What now is known as surfskis developed in competitions between rescue teams on different beaches during the 50s. The early paddleboards were heavy skin-on-frame designs, but they soon evolved to longer and narrower hulls – still paddled standing up as SUP:s.
At the Melbourne Olympics 1956, athletes from other countries saw the surfboards and were impressed – and the surfski paddlers discovered the efficiency and power when sitting down with a kayak paddle. In the US and South Africa, the next steps in the development of the modern surfski were taken.
In South Africa, the skin-on-frame was exchanged for foam-filled fiberglass hulls with a cockpit and the main focus was distance competitions. In Australia, the sport came to focus on sprint in strictly regulated fiberglass surfskis.
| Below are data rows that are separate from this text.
-- ==== Sys2Proof/Machine/Index.lean ====
section
/-! DEFINITION. The index unit of 40_index_arithmetic.md, shared by the three blocks: advance in both
strategies, the comparators, the occupancy calculator, and the gray code. -/

namespace Sys2Proof.Machine

/-- R13: `IW = ⌈log2 C⌉`, for `C ≥ 2`. -/
def indexWidth (c : Nat) : Nat := Nat.log2 (c - 1) + 1

/-- `C` is a power of two: `C = 2^IW` with `IW ≥ 1`. -/
def isPow2 (c : Nat) : Bool := decide (c = 2 ^ indexWidth c)

/-- R400: `adv_MOD`. -/
def advMod (c i : Nat) : Nat := (i + 1) % c

/-- R401: the mask form, `bitmask = C − 1`. -/
def advMask (c i : Nat) : Nat := (i + 1) &&& (c - 1)

/-- R401, R403, R404: a sum of places brought back into the slots by the instance's strategy. It is
the one place where a result is computed with `STRAT`: "When `C = 2^m`, `x & (C − 1) = x mod C`", so
the two strategies agree in every legal `MASK` configuration. -/
def wrap (p : Config) (x : Nat) : Nat :=
  match p.strat with
  | .mod => x % p.c
  | .mask => x &&& (p.c - 1)

/-- R401: the advance every rule uses, `advMod` or `advMask` as `STRAT` says. -/
def adv (p : Config) (i : Nat) : Nat := wrap p (i + 1)

/-- R403: the index `k` places after `i`. -/
def addk (p : Config) (i k : Nat) : Nat := wrap p (i + k)

/-- R410. -/
def isEmpty (head tail : Nat) : Bool := decide (head = tail)

/-- R411. -/
def isFull (p : Config) (head tail : Nat) : Bool := decide (adv p tail = head)

/-- R412, with the corrected formula of 90_conflicts.md C1. The sum `tail + C` comes first, so that
no natural subtraction underflows for `head < C` (R21). -/
def occ (p : Config) (head tail : Nat) : Nat := (tail + p.c - head) % p.c

/-- R413. -/
def freeSlots (p : Config) (head tail : Nat) : Nat := p.c - 1 - occ p head tail

/-- R26: `gray(b) = b ⊕ (b >> 1)`. -/
def gray (b : Nat) : Nat := b ^^^ (b >>> 1)

/-- R26: `gray⁻¹` over `w` bits: bit `i` of the result is `g[i] ⊕ result[i+1]`. -/
def grayInv : Nat → Nat → Nat
  | 0, _ => 0
  | w + 1, g => g ^^^ grayInv w (g >>> 1)

/-- R420: the head/tail address mux, for a write of an object. -/
def writeSlot (tail : Nat) : Nat := tail

/-- R420: the head/tail address mux, for a read of the `j`-th object from the head. -/
def readSlot (p : Config) (head j : Nat) : Nat := addk p head j

end Sys2Proof.Machine
end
On Hawaii, this evolution took off a little later and, very interestingly without any rules regarding the hulls. The developing environment was the toughest possible: formidable Pacific swell and fast-moving currents around the islands. Molokai Race became the most important event to evaluate new designs and ideas. Also very interesting is that the fastest time ever on Molokai is from 1997 with an older, shorter, and heavier Hawaiian ski and a standard flat paddle (Dean Gardiner). That is just one indication that today's surfskis at 6,5 meters may be longer than necessary – and the reason may be that a couple of very big and strong competitors dominated the sport for some time, tricking the manufacturers to increase the length. They could make good use of the long hulls in spite of the increased friction. But can we?
I believe that the top surfskis of tomorrow will be perhaps 5% shorter.